Just because you may happen to be employed in an industry that is not immediately affected by such antistrike measures is no reason why you should not be concerned. For, when any body of workers are denied the right to strike, the right to resist by withholding their labor, they are, in effect, subjected to involuntary servitude, which is explicitly forbidden by the Thirteenth Amendment of the Constitution of the United States. There is another factor to consider here. It is that, as the capitalist State assumes more and more functions, the number of its employees grows both absolutely and proportionally. In 1929, there were 3,065,000 government employees in the U.S. and they constituted 6.4 per cent of the total employed. By 1967, the army of government workers had swollen to 11,564,000, or 15.6 per cent of the total employed. Considering the shackles the capitalist State puts on its employees, this trend is ominous.
CAPITALISM, THE REAL CRIMINAL
If you really want to know who, or what, is to blame for strikes, then you must probe beyond the immediate antagonists to the system itself. You must examine the meaning and implications of private ownership of socially operated industries, of the conditions, that is, that array class against class in irreconcilable struggle over the division of labor's product.
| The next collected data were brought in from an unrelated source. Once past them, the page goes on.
-- ==== Sys2Proof/Laws/Run.lean ====
section
/-! SUPPORT. Runs of several steps, one step at a time; and `absorb` on the hidden registers of a running RD. -/

namespace Sys2Proof.Machine

/-! ## Runs -/

@[simp] theorem run_zero (s : State) : Sys2Proof.core.run 0 s = .next s := rfl

theorem run_succ (k : Nat) (s t : State) (h : Sys2Proof.Machine.step s = .next t) :
    Sys2Proof.core.run (k + 1) s = Sys2Proof.core.run k t := by
  have h' : Sys2Proof.core.step s = .next t := h
  simp only [Host.Core.run, h']

theorem run_one (s t : State) (h : Sys2Proof.Machine.step s = .next t) : Sys2Proof.core.run 1 s = .next t := by
  rw [run_succ 0 s t h]; rfl

theorem run_add (a b : Nat) (s t : State) (h : Sys2Proof.core.run a s = .next t) :
    Sys2Proof.core.run (a + b) s = Sys2Proof.core.run b t := by
  induction a generalizing s with
  | zero => cases h; simp
  | succ a ih =>
    rw [Nat.add_right_comm]
    simp only [Host.Core.run] at h ⊢
    cases hs : Sys2Proof.core.step s with
    | next s' => rw [hs] at h; exact ih s' h
    | fault r => rw [hs] at h; cases h
    | refused r => rw [hs] at h; cases h

/-! ## The hidden registers of a running RD (10_state.md R46 to R48) -/

theorem sdnvValue_lt_of_length (bs : List Byte) (h : bs.length ≤ 9) : sdnvValue bs < 2 ^ 64 := by
  calc sdnvValue bs < 128 ^ bs.length := sdnvValue_lt bs
    _ ≤ 128 ^ 9 := Nat.pow_le_pow_right (by omega) (by omega)
    _ < 2 ^ 64 := by norm_num

/-- Their contents, as functions of the bytes consumed. -/
theorem Block.Consumed.registers {b : Block} {bs : List Byte} (h : b.Consumed bs) :
    b.acc = BitVec.ofNat 64 (sdnvValue bs) ∧ b.n = BitVec.ofNat 8 bs.length ∧ (bs ≠ [] → b.first = firstAfter 0 bs) := by
  have hlt := b.acc.isLt
  have hl := h.length_le
  have hlen := h.length_eq
  refine ⟨?_, ?_, ?_⟩
  · rw [← h.acc_eq]; simp
  · rw [hlen]; simp
  · intro hne
    cases bs with
    | nil => exact absurd rfl hne
    | cons c bs => simpa [firstAfter] using h.first_eq c rfl

/-- What `absorb` gives on the next byte (40_codec_core.md R144 to R147). -/
theorem Block.Consumed.absorb_eq {b : Block} {bs : List Byte} (h : b.Consumed bs) (x : Byte) :
    absorb b.acc b.n b.first x =
      if bs.length = 9 ∧ (continues x = true ∨ firstAfter 0 (bs ++ [x]) ≠ 0x81) then .overflow
      else if continues x then
        .more (BitVec.ofNat 64 (sdnvValue (bs ++ [x]))) (BitVec.ofNat 8 (bs.length + 1)) (firstAfter 0 (bs ++ [x]))
      else .done (BitVec.ofNat 64 (sdnvValue (bs ++ [x]))) (BitVec.ofNat 8 (bs.length + 1)) := by
  obtain ⟨h1, h2, h3⟩ := h.registers
  rw [← absorb_after bs x h.length_le, h1, h2]
  cases bs with
  | nil => rw [Sys2Proof.Machine.absorb_eq, Sys2Proof.Machine.absorb_eq]; simp
  | cons c bs => rw [h3 (by simp)]

end Sys2Proof.Machine
end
You will discover that strikes are a logical manifestation of this capitalism-induced conflict.
There are but two ways for strikes and their increasingly disruptive effects to be eliminated from society. One is through the triumph of authoritarian capitalism and the imposition of the corporative State, in short, fascism. The other is through the abolition of the outmoded capitalist system and the triumph of the classless, democratic Socialist Commonwealth. Indeed, the alternatives of our age are industrial feudalism or industrial democracy.
For the American worker who is troubled by the disintegration of society and the multiple perils of war, urban chaos and class conflict there is no higher contribution to the cause of social sanity than a serious study of the principles and program of the Socialist Labor Party.
Briefly stated, that program proposes that the American workers use their huge majorities at the polls to outlaw capitalist ownership and to make the means of social production the property of all the people collectively. It further proposes that the workers consolidate their economic forces on the industrial field in one integral Socialist Industrial Union to back up the peaceful Socialist ballot with an invincible might capable of taking and holding the industries, locking out the outvoted capitalist class, if it defies the victory at the ballot box, and continuing social production without interruption. The Socialist Industrial Union would then become the foundation of the new democratic government, the society of peace, plenty and universal freedom.